## What the task requires
State the number of lines that hold "fitTo" in the records below, with no other words.

■ ■ ■ ■ ■

-- ==== Sys2Proof/Machine/Dram.lean ====
section
/-! DEFINITION. DRAM: refresh, temperature, scrubbing, training, channel failure, test mode, remap entries, and the reads of
the error queue (R424 to R428, R437 to R443, R448 to R450). -/
namespace Sys2Proof.Machine

def State.setChan16 (s : State) (f : Nat → ChState) : State :=
  { s with dram := { s.dram with chState := (List.range 16).foldl (fun m c => m.put c (f c)) s.dram.chState } }

/-! ## Refresh and temperature (R427, R428) -/

/-- REFRESH: one all-bank refresh of every rank of a channel that holds data. -/
def execRefresh (ch : Nat) (s : State) : Res :=
  .next (if s.chanState ch = .active ∧ s.sys.state ≠ .bivouac then
      ({ s with dram := { s.dram with refreshes := s.dram.refreshes.upd ch (fun n => some (n.getD 0 + 1)) } }).emit (.refresh ch)
    else s)

/-- DIMM_TEMP_SAMPLE: above 85 degrees the channel is asked to refresh twice as often from the next tick. -/
def execDimmTempSample (ch : Nat) (centi : Int) (s : State) : Res :=
  if 16 ≤ ch then .next s
  else
    let s := { s with dram := { s.dram with temps := s.dram.temps.put ch centi } }
    if centi ≤ 8500 ∨ s.dram.hot.contains ch ∨ s.dram.hotAsked.contains ch then .next s
    else
      let s := { s with dram := { s.dram with hotAsked := s.dram.hotAsked ++ [ch] } }
      .next (s.raise { severity := 2, source := 0x0001, cause := 0x000A, w4 := chanW4 ch })

/-! ## Scrubbing (R437, R438) -/

/-- Bytes that a scrubber walks. -/
def State.scrubSize (s : State) (ch : Nat) : Nat := if ch < 16 then s.onum 0x5000 1 / 16 else 24 * gib

/-- Whether a scrubber runs. -/
def State.scrubs (s : State) (ch : Nat) : Bool :=
  s.sys.phase == .ready && s.sys.state != .bivouac
    && (if ch < 16 then s.chanState ch == .active && s.onum 0x5000 5 == 3 else decide (ch < 18))

/-- The copy of a line that a channel's scrubber reads: mirrored channels are scrubbed independently. -/
def State.scrubCopy (s : State) (ch a : Nat) : Nat := (s.dram.mirrored && decide (8 ≤ ch) && decide (ch < 16) && decide (mib ≤ a)).toNat

/-- A channel fails: its partner serves alone, or the device has lost memory (R424). -/
def State.channelFails (s : State) (ch : Nat) : State :=
  if s.chanState ch ≠ .active then s
  else if s.hasPartner ch then s.fenceChannel ch
  else
    ({ s with dram := { s.dram with chState := s.dram.chState.put ch .failed } }).fatalDevice
      { severity := 4, source := 0x0001, cause := 0x0005, w4 := chanW4 ch }

/-- Channels that have lost four lines fail (R424; log 71). -/
def State.channelsFail (s : State) : State :=
  s.dram.failDue.foldl State.channelFails { s with dram := { s.dram with failDue := [] } }

/-- SCRUB_STEP: the next line is read, and rewritten or poisoned. -/
def execScrubStep (ch : Nat) (s : State) : Res :=
  if !s.scrubs ch then .next s
  else
    let a := (s.dram.scrubPos.find ch).getD 0
    let next := if a + 64 < s.scrubSize ch then a + 64 else 0
    let s := { s with dram := { s.dram with scrubPos := s.dram.scrubPos.put ch next } }
    .next (s.copyRead (s.lineOfLocal ch a) (s.scrubCopy ch a) true).channelsFail

/-- FAULT_WINDOW_EXPIRY: the entry of a channel with the oldest first count is cleared (R439). -/
def State.expireTracked (s : State) (ch : Nat) : State :=
  let oldest (m : List Tracked) : Option Tracked :=
    (sortBy (fun (a b : Tracked) => decide (a.since < b.since)) (m.filter (fun e => e.ch == ch))).head?
  let dropLost (t : Nat) (s : State) : State :=
    { s with dram := { s.dram with uncorrectable := s.dram.uncorrectable.filter (fun (u : Nat × Nat × Nat) =>
        !(u.1 == ch && decide (u.2.2 ≤ t))) } }
  match oldest s.dram.lines, oldest s.dram.rows with
  | none, none => { s with dram := { s.dram with uncorrectable := s.dram.uncorrectable.filter (fun (u : Nat × Nat × Nat) =>
      u.1 != ch) } }
  | some e, none => dropLost e.since { s with dram := { s.dram with lines := s.dram.lines.erase e } }
  | none, some r => dropLost r.since { s with dram := { s.dram with rows := s.dram.rows.erase r } }
  | some e, some r =>
    if r.since < e.since then dropLost r.since { s with dram := { s.dram with rows := s.dram.rows.erase r } }
    else dropLost e.since { s with dram := { s.dram with lines := s.dram.lines.erase e } }

def execFaultWindowExpiry (ch : Nat) (s : State) : Res := .next (s.expireTracked ch)

/-! ## Training, initialisation and failing channels (R424 to R426) -/

/-- The speed of the channels in MT/s: the lowest of SPEED_MAX, the slowest DIMM's rating and the limit for the DIMMs per channel
(R419, Table 15.1). -/
def State.ddrSpeed (s : State) : Nat :=
  min (s.onum 0x5000 4) (min Config.dimmSpeed (if Config.twoDimms then 5600 else 6400))

/-- DDR5 training starts: Basecamp has released the DIMMs from reset. -/
def State.startTraining (s : State) : State :=
  let s := { s with dram := { s.dram with speed := s.ddrSpeed } }
  (s.setChan16 (fun _ => .training)).oset 0x5000 5 1

/-- A FATAL_DEVICE record of a training failure: no retreat cause, but formation ends in CONFIGURATION (Table 15.6). -/
def State.trainingFatal (s : State) (ch : Nat) : State :=
  let s := s.raise { severity := 4, source := 0x0001, cause := 0x0009, w4 := chanW4 ch, closing := some .never }
  if s.sys.state = .forming then { s with sys := { s.sys with state := .configuration } } else s

/-- DDR_TRAINING_DONE: a failed channel leaves its partner to serve, or the memory as a whole has failed. -/
def State.trainingDone (s : State) (failed : List Nat) : State :=
  if s.onum 0x5000 5 ≠ 1 then s
  else
    let bad := (List.range 16).filter (fun c => failed.contains c)
    let s := s.setChan16 (fun c => if bad.contains c then .failed else .active)
    match bad.filter (fun c => !s.oflag 0x5000 3 || bad.contains (mirrorOf c)) with
    | c :: _ => (s.oset 0x5000 5 4).trainingFatal c
    | [] =>
      let s := bad.foldl (fun s c => s.raise { severity := 2, source := 0x0001, cause := 0x0009, w4 := chanW4 c }) s
      s.oset 0x5000 5 2

def execDdrTrainingDone (failed : List Nat) (s : State) : Res := .next (s.trainingDone failed)

/-- DDR_INIT_DONE: ranks that kept no data hold zeros (R425, R431). -/
def State.initDone (s : State) : State :=
  if s.onum 0x5000 5 ≠ 2 then s
  else
    let s := if s.dram.retained.isEmpty then
        { s with
          mem := []
          dram := { s.dram with
            raw := s.dram.raw.filter (fun p => lineHbm p.1)
            poisoned := s.dram.poisoned.filter (fun p => lineHbm p.1)
            testLines := s.dram.testLines.filter (fun p => lineHbm p.1)
            noted := s.dram.noted.filter (fun p => lineHbm p.1) } }
      else s
    ({ s with dram := { s.dram with retained := [] } }).oset 0x5000 5 3

def execDdrInitDone (s : State) : Res := .next s.initDone

def execChannelFailure (ch : Nat) (s : State) : Res := .next (s.channelFails ch)

/-! ## Test mode (R443) -/

/-- Whether a test command may act on a line: any line in CONFIGURATION, a test window at any time. -/
def State.testOk (s : State) (l : Nat) : Bool :=
  let o := lineOff l
  let window := !lineHbm l && s.spareOff o && decide (mib - kib64 ≤ (o - s.populated) % mib)
  lineDev l == s.sys.deviceId && l % 64 == 0 && decide (l < 2 ^ 48)
    && (window || (s.sys.state == .configuration
      && (if lineHbm l then decide (o < 48 * gib) else decide (o < s.populated + spareBytes))))

/-- Stores a codeword in a line, in both its copies (R423). -/
def State.testStore (s : State) (l : Nat) (data check : List Byte) : State :=
  let shown := match codeFate (s.erasedSyms l (s.serves l)) data check with
    | .good d _ => d
    | _ => data
  let s := ((s.lineFresh l).lineWrite l shown).unpoison l
  let plain := check == rsCheck (checkLen l) data && s.lineRead l == data
  let both := s.dram.raw.put l (data, check)
  { s with dram := { s.dram with
      raw := if plain then s.dram.raw
        else if s.twoCopies l then both.put (copyKey l 1) (data, check) else both
      testLines := s.dram.testLines.put l () } }

/-- A test command ends with TEST_STATUS done, or refused. -/
def State.testCommand (s : State) (f : Nat → State) : State :=
  let l := s.onum 0xF012 1
  if s.testOk l then (f l).oset 0xF012 5 2 else s.oset 0xF012 5 3

/-- TEST_WRITE: TEST_DATA with computed check bytes. -/
def State.testWriteClean (s : State) : State :=
  s.testCommand (fun l =>
    let d := fitTo 64 (s.oblob 0xF012 2)
    s.testStore l d (rsCheck (checkLen l) d))

/-- TEST_WRITE_RAW: TEST_DATA with TEST_CHECK as given. -/
def State.testWriteGiven (s : State) : State :=
  s.testCommand (fun l => s.testStore l (fitTo 64 (s.oblob 0xF012 2)) (fitTo (checkLen l) (s.oblob 0xF012 3)))

/-- The stored codeword of a copy of a line. -/
def State.copyWord (s : State) (l m : Nat) : List Byte × List Byte :=
  match s.dram.raw.find (copyKey l m) with
  | some w => w
  | none =>
    let d := s.lineRead l
    let c := rsCheck (checkLen l) d
    (d, if (s.dram.poisoned.find l).isSome then poisonCheck c else c)

/-- The stored codeword of a line, in the copy that serves its reads. -/
def State.codeword (s : State) (l : Nat) : List Byte × List Byte := s.copyWord l (s.serves l)

/-- TEST_READ: the raw line. -/
def State.testReadRaw (s : State) : State :=
  s.testCommand (fun l =>
    let w := s.codeword l
    (s.oput 0xF012 2 (.blob w.1)).oput 0xF012 3 (.blob w.2))

def execTestWrite (s : State) : Res := .next s.testWriteClean
def execTestWriteRaw (s : State) : Res := .next s.testWriteGiven
def execTestRead (s : State) : Res := .next s.testReadRaw

/-! ## Remap entries (R441, Table 15.4) -/

/-- A remap entry in the form of Table 15.4. -/
def Remap.word (r : Remap) : Nat :=
  2 ^ 63 + r.sub % 2 * 2 ^ 62 + r.hbmChannel % 16 * 2 ^ 52 + r.target % 32 * 2 ^ 47 + r.line / 64 * 64 % 2 ^ 47

/-- REMAP_READ: the entries of a channel, 0 to 15, or of a stack, 16 and 17 (log 47), by ascending target. -/
def State.remapRead (s : State) (ch : Nat) : State :=
  let rs := sortBy (fun (a b : Remap) => decide (a.hbmChannel * 32 + a.target < b.hbmChannel * 32 + b.target))
    (s.flash.remaps.filter (fun r => r.ch == ch))
  let b := bytesOfWords (rs.map Remap.word)
  (s.oput 0xF012 6 (.blob b)).emit (.objValue 0xF012 6 b)

def execRemapRead (ch : Nat) (s : State) : Res := .next (if ch < 18 then s.remapRead ch else s)

/-! ## Reads of the error queue (R448, R450) -/

/-- Reading NEXT_RECORD: the head record leaves the queue. -/
def State.popRecord (s : State) : List Byte × State :=
  match s.err.queue with
  | [] => (zeros 64, s)
  | r :: q => (r.bytes, { s with err := { s.err with queue := q } })

/-- Reading FATAL_LATCH empties the latch. -/
def State.popLatch (s : State) : List Byte × State :=
  match s.err.latch with
  | none => (zeros 64, s)
  | some r => (r.bytes, { s with err := { s.err with latch := none } })

def execNextRecordRead (s : State) : Res := .next (s.popRecord.2.emit (.objValue 0x5200 2 s.popRecord.1))
def execFatalLatchRead (s : State) : Res := .next (s.popLatch.2.emit (.objValue 0x5200 4 s.popLatch.1))

end Sys2Proof.Machine
end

■ ■ ■ ■ ■

## Reply
2